A 'gain' occurs when a supplier shortchanges bunker fuel to a receiving vessel, usually with the knowledge of the bunker surveyor who gets a backhander for such malpractices. Cheating suppliers can then use the extra fuel siphoned from a few under-deliveries for resale in the 'black market', mostly at lower than market-rate levels.
Even in a relatively well-regulated bunkering port such as Singapore, which at present sees the most amount of marine fuels being sold every year – total sales up till November this year already crossed the 33 million metric tonnes (mt) mark – it is not unheard for suppliers to be caught red-handed and punished.
In the most recent conviction, Singapore courts found that the director of local supplier Faber Marine Pte Ltd bribed a chief engineer and a surveyor to short change a bunker buyer by 300 mt of intermediate fuel oil (IFO).
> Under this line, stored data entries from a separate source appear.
-- ==== Sys2Proof/Tests/Slice0.lean ====
section
/-! SUPPORT. Tests of the model's own: words of spec/03 decoded, terms that are refused, single steps, and for every claim with hypotheses
states that meet them. -/
namespace Sys2Proof.Tests
open Sys2Proof Sys2Proof.Machine

/-! States to test on: one live reticle of one partition, a context in slot 3 of its tile (0, 0). -/

/-- The slot under test. -/
def wt : Who := { core := 0, slot := 3 }
/-- A context of mode `m` with 32 registers from entry 0, PC 0x1000. -/
def ctxAs (k : CtxKind) (m : Mode) : Ctx := Ctx.fresh k m 1 5 0 32 0x1000
/-- In U. -/
def cu : Ctx := ctxAs .resident .u
/-- In S. -/
def cs : Ctx := ctxAs .resident .s
/-- In F, whose addresses are physical and whose accesses every table admits after reset. -/
def cf : Ctx := ctxAs .resident .f
/-- Reticles 0 and 1 live with all devices and joined, in partition 1; trap vectors of tile (0, 0) valid. -/
def world : State :=
  let s : State := { State.reset with
    topo := mput 0x2000 (BitVec.ofNat 64 (2 ^ 63)) (mput 0x2040 0xA000FFF000000000 (mput 0x2080 0x8800FFF000000000 []))
    cur := wt, ir := 0xDEAD0000 }
  ((s.setRcb 0 0x0700 0x8000000000000001).setRcb 1 0x0700 0x8000000000000001).setCb 0 0x0800 0x4001 |>.setCb 0 0x0808 0x5001
/-- The context `c` in the slot under test, with registers. -/
def st (c : Ctx) (rs : List (Nat × Word)) : State := rs.foldl (fun s r => s.setReg wt c r.1 r.2) (world.setCtx wt c)
/-- Registers that are usable, decided. -/
def usable (s : State) (w : Who) (c : Ctx) (rs : List Reg) : Bool :=
  rs.all fun r => decide (r.toNat < c.lim) && !(s.regEntry w c r.toNat).bad && (s.regEntry w c r.toNat).pres == .present

/-- The decision is right. -/
theorem usable_of (s : State) (w : Who) (c : Ctx) (rs : List Reg) (h : usable s w c rs = true) : Usable s w c rs := by
  intro r hr
  have := List.all_eq_true.mp h r hr
  simp only [Bool.and_eq_true, decide_eq_true_eq, Bool.not_eq_true', beq_iff_eq] at this
  exact ⟨this.1.1, this.1.2, this.2⟩

/-! Words written out field by field from the encodings of spec/03 (R54 to R73). -/

/-- Majors 0x01 to 0x03: d, a, b, fn. -/
theorem test_decode_alu : decodeWord 0b000001_0000101_0000110_0000011_01110 0 = .ok (.adds 5 6 3) ∧
    decodeWord 0b000010_0000101_0000110_0000011_00100 0 = .ok (.divn 5 6 3) ∧
    decodeWord 0b000011_0000101_0000110_0000000_00010 0 = .ok (.popc 5 6) ∧
    decodeWord 0b000011_0000101_0000110_0000011_00111 0 = .ok (.bfi 5 6 3) ∧
    decodeWord 0b000011_0000101_0000110_0000011_00010 0 = .error .rsvfld ∧
    decodeWord 0b000010_0000101_0000110_0000011_00111 0 = .error .illop := by (repeat' apply And.intro) <;> rfl
/-- Majors 0x04 to 0x08: d, a, imm12. -/
theorem test_decode_immediate : decodeWord 0b000100_0000101_0000110_100000000001 0 = .ok (.addi 5 6 0x801) ∧
    decodeWord 0b000101_0000101_0000110_100000000001 0 = .ok (.andi 5 6 0x801) ∧
    decodeWord 0b000110_0000101_0000110_100000000001 0 = .ok (.ori 5 6 0x801) ∧
    decodeWord 0b000111_0000101_0000110_100000000001 0 = .ok (.xori 5 6 0x801) ∧
    decodeWord 0b001000_0000101_0000110_0011_00_101010 0 = .ok (.roli 5 6 42) ∧
    decodeWord 0b001000_0000101_0000110_0100_00_101010 0 = .error .illop ∧
    decodeWord 0b001000_0000101_0000110_0010_01_101010 0 = .error .rsvfld := by (repeat' apply And.intro) <;> rfl
/-- Majors 0x09 to 0x0E: predicates, wide immediates, SEL, PLOG. -/
theorem test_decode_predicate : decodeWord 0b001001_010_0011_0000110_0000111_00000 0 = .ok (.cmp 2 3 6 7) ∧
    decodeWord 0b001001_010_0011_0000110_0000111_00001 0 = .error .rsvfld ∧
    decodeWord 0b001010_101_0011_0000110_111111111111 0 = .ok (.cmpi 5 3 6 0xFFF) ∧
    decodeWord 0b001011_0000101_1000000000000000011 0 = .ok (.lui 5 0x40003) ∧
    decodeWord 0b001100_0000101_1000000000000000011 0 = .ok (.addpc 5 0x40003) ∧
    decodeWord 0b001101_0000101_0000110_0000111_1_0010 0 = .ok (.sel 5 6 7 1 2) ∧
    decodeWord 0b001110_000_0101_000_0110_000_0111_00011 0 = .ok (.plog 5 6 7 3) ∧
    decodeWord 0b001110_000_0101_000_0110_000_0111_01000 0 = .error .illop ∧
    decodeWord 0b001110_001_0101_000_0110_000_0111_00011 0 = .error .rsvfld := by (repeat' apply And.intro) <;> rfl
/-- Majors 0x0F and 0x10: control registers. -/
theorem test_decode_control_register : decodeWord 0b001111_0000101_0000000_0000_00001000 0 = .ok (.crd 5 8) ∧
    decodeWord 0b010000_0000000_0000110_0000_00010000 0 = .ok (.cwr 6 16) ∧
    decodeWord 0b001111_0000101_0000000_0000_00010001 0 = .error .illop ∧
    decodeWord 0b010000_0000001_0000110_0000_00010000 0 = .error .rsvfld := by (repeat' apply And.intro) <;> rfl
/-- Majors 0x11 to 0x13: floating point. -/
theorem test_decode_float : decodeWord 0b010001_0000101_0000110_0000111_011_10 0 = .ok (.ffma 5 6 7 2) ∧
    decodeWord 0b010001_0000101_0000110_0000111_110_00 0 = .ok (.fsgn 5 6 7) ∧
    decodeWord 0b010001_0000101_0000110_0000111_100_01 0 = .error .rsvfld ∧
    decodeWord 0b010001_0000101_0000110_0000111_110_11 0 = .error .illop ∧
    decodeWord 0b010010_0000101_0000110_0000000_011_11 0 = .ok (.frsq 5 6 3) ∧
    decodeWord 0b010010_011_0101_0000110_0000111_111_00 0 = .ok (.fcmp 3 5 6 7) ∧
    decodeWord 0b010010_110_0101_0000110_0000111_111_00 0 = .error .illop ∧
    decodeWord 0b010011_0000101_0000110_0110_0100_01_00 0 = .ok (.fcvt 5 6 6 4 1) ∧
    decodeWord 0b010011_0000101_0000110_0001_0010_01_00 0 = .error .illop ∧
    decodeWord 0b010011_0000101_0000110_0110_0100_01_01 0 = .error .rsvfld := by (repeat' apply And.intro) <;> rfl
/-- Majors 0x14 to 0x18: transfers, frames, threads. -/
theorem test_decode_control : decodeWord 0b010100_0101_1_0_10000000000000000001 0 = .ok (.br 5 1 0x80001) ∧
    decodeWord 0b010100_0000_1_0_10000000000000000001 0 = .error .illop ∧
    decodeWord 0b010101_0000101_0000000000000000111 0 = .ok (.call 5 7) ∧
    decodeWord 0b010110_0000101_0000110_000000000111 0 = .ok (.jr 5 6 7) ∧
    decodeWord 0b010111_0011_010_110_0_000000000000101 0 = .ok (.repfConstant 3 2 6 5) ∧
    decodeWord 0b010111_0011_010_110_1_0000101_00000000 0 = .ok (.repfRegister 3 2 6 5) ∧
    decodeWord 0b010111_0011_010_110_1_0000101_00000001 0 = .error .rsvfld ∧
    decodeWord 0b011000_0000000_0000000_0000000_00010 0 = .ok .exit ∧
    decodeWord 0b011000_0000000_0000110_0000000_00100 0 = .ok (.tstop 6) := by (repeat' apply And.intro) <;> rfl
/-- Majors 0x19 to 0x1E: memory. -/
theorem test_decode_memory : decodeWord 0b011001_0000101_0000110_10_1_100000001 0 = .ok (.ld 5 6 2 1 0x101) ∧
    decodeWord 0b011001_0000101_0000110_11_1_100000001 0 = .error .rsvfld ∧
    decodeWord 0b011010_0000101_0000110_01_0_100000001 0 = .ok (.st 5 6 1 0x101) ∧
    decodeWord 0b011011_0000101_0000110_010_100000001 0 = .ok (.stef 5 6 0x101) ∧
    decodeWord 0b011011_0000101_0000110_111_100000001 0 = .error .illop ∧
    decodeWord 0b011100_0000000_0000110_0000111_1000_0 0 = .ok (.amo 6 7 8) ∧
    decodeWord 0b011100_0000101_0000110_0000111_1001_0 0 = .error .illop ∧
    decodeWord 0b011101_0000000_0000110_0000111_1010_0 0 = .ok (.red 6 7 10) ∧
    decodeWord 0b011101_0000000_0000110_0000111_1000_0 0 = .error .illop ∧
    decodeWord 0b011110_0001_0010_0011_0100_00000_00011 0 = .ok (.waitc 1 2 3 4) ∧
    decodeWord 0b011110_0000000_0000110_0000111_00101 0 = .ok (.icinv 6 7) := by (repeat' apply And.intro) <;> rfl
/-- Majors 0x1F and 0x20: register sets, neighbours. -/
theorem test_decode_registers : decodeWord 0b011111_0000101_0000110_0000111_00000 0 = .ok (.xmov 5 6 7) ∧
    decodeWord 0b011111_0000101_0000110_0000000_00001 0 = .ok (.borrow 5 6) ∧
    decodeWord 0b011111_0000000_0000110_0000000_00010 0 = .ok (.retn 6) ∧
    decodeWord 0b100000_1111111_0000110_00000_10_00000 0 = .ok (.nwr 127 6 2) ∧
    decodeWord 0b100000_0000101_0000110_0000000_00010 0 = .ok (.npres 5 6) := by (repeat' apply And.intro) <;> rfl
/-- Majors 0x21 to 0x27: engine commands. -/
theorem test_decode_engine : decodeWord 0b100001_0000101_0000110_0000111_01011 0 = .ok (.vsel 5 6 7) ∧
    decodeWord 0b100001_0000101_0000110_0000111_01100 0 = .error .illop ∧
    decodeWord 0b100010_0000101_0000110_0000000_01000 0 = .ok (.vfill 5 6) ∧
    decodeWord 0b100010_0000101_0000110_0000111_01001 0 = .ok (.vmask 5 6 7) ∧
    decodeWord 0b100011_0000101_0000110_0000000_00011 0 = .ok (.vscan 5 6) ∧
    decodeWord 0b100100_0000101_0000110_0000111_00001 0 = .ok (.vscat 5 6 7) ∧
    decodeWord 0b100101_0000101_0000110_0000111_00_1_10 0 = .ok (.mxsp 5 6 7 1) ∧
    decodeWord 0b100101_0000101_0000110_0000111_00_0_11 0 = .error .illop ∧
    decodeWord 0b100110_0000101_0000000_0000000_00000 0 = .ok (.ezero 5) ∧
    decodeWord 0b100110_0000101_0000110_0000111_00011 0 = .ok (.eread 5 6 7) ∧
    decodeWord 0b100111_0000101_0000110_0000000_00001 0 = .ok (.bpunpk 5 6) := by (repeat' apply And.intro) <;> rfl
/-- Majors 0x28 to 0x2E: streams, conflict batching, copies, groups, tasks, tokens, redundancy. -/
theorem test_decode_groups : decodeWord 0b101000_0000_101_0000110_0000000_00000 0 = .ok (.ssopen 5 6) ∧
    decodeWord 0b101000_0000000_0000_011_0000000_00001 0 = .ok (.ssclose 3) ∧
    decodeWord 0b101000_0000101_0000_011_0000_111_00100 0 = .ok (.sisect 5 3 7) ∧
    decodeWord 0b101000_0000101_0001_011_0000_111_00100 0 = .error .rsvfld ∧
    decodeWord 0b101001_0000101_0000110_0000000_00010 0 = .ok (.cbpop 5 6) ∧
    decodeWord 0b101010_0000101_0000110_0000111_00010 0 = .ok (.cpcast 5 6 7) ∧
    decodeWord 0b101011_0000101_0110000_0000111_00101 0 = .ok (.bwaitt 5 48 7) ∧
    decodeWord 0b101100_0000000_0000110_0000111_00100 0 = .ok (.drdec 6 7) ∧
    decodeWord 0b101101_0000000_0000110_0000000_00100 0 = .ok (.ecls 6) ∧
    decodeWord 0b101110_0000101_0000000_0000000_00010 0 = .ok (.rdnchk 5) := by (repeat' apply And.intro) <;> rfl
/-- Majors 0x3C, 0x3D and 0x3F: system, privileged, long. -/
theorem test_decode_system : decodeWord 0b111100_0000000_0000000_01_0000000011 0 = .ok (.hcall 3) ∧
    decodeWord 0b111100_0000000_0000000_10_0000000000 0 = .ok .eret ∧
    decodeWord 0b111100_0000000_0000000_10_0000000001 0 = .error .rsvfld ∧
    decodeWord 0b111101_0000000_0000110_0000111_00111 0 = .ok (.sevset 6 7) ∧
    decodeWord 0b111101_0000101_0000110_0000000_00011 0 = .ok (.prd 5 6) ∧
    decodeWord 0b111111_0000101_001_1000000000000001 0xFFFFFFFE = .ok (.ldiN 5 0x8001FFFFFFFE) ∧
    decodeWord 0b111111_0000101_010_1000000000000001 0 = .error .illop := by (repeat' apply And.intro) <;> rfl
/-- Bytes are read little-endian, and too few of them are no instruction. -/
theorem test_decode_bytes : decode [0xFD, 0x2F, 0x28, 0x10, 0xAA] = .ok (.addi 5 2 0xFFD, [0xAA]) ∧
    decode [0xFD, 0x2F, 0x28] = .error .truncated ∧ decode [0x34, 0x12, 0x10, 0xFC, 0, 0] = .error .truncated := by (repeat' apply And.intro) <;> rfl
As a result, director Lee Tong Kit's company Faber Marine had its bunker supplier's licence revoked by the Maritime and Port Authority of Singapore (MPA) effective December 9, 2009.
Short delivery cases pending, as reported by Bunkerworld, include one involving Shanker Balasubramanian, an ex-employee of oil major Chevron, who is alleged to have conspired with a freelance marine cargo surveyor to siphon off bunker fuel and bribe a third person.
That case is currently under deferment and a pre-trial conference on December 15 was adjourned to January 19, a spokeswoman from the court had said.
Though reported cases or criminal convictions with regards to the short delivery of bunkers seem to emanate mostly from the Singapore market, short delivery also takes place in other bunker markets around the world, according to an industry player.
“It is precisely because Singapore authorities are relatively more stringent with industry practices than other port authorities, that cases of short delivery are often heard from the Singapore market,” a leading supplier in an East Asian port told Bunkerworld in November during Bunker Asia 2009.
“On one hand it makes the Singapore market, with its massive volumes, seem scandalous, but on the other hand, I think many ship operators are most at ease bunkering up in Singapore, knowing that the authorities are keeping a close eye on matters,” the supplier added.
Given the volume of short delivery cases uncovered to-date, and your own knowledge of industry practices, would you say that the practice of short delivery is common?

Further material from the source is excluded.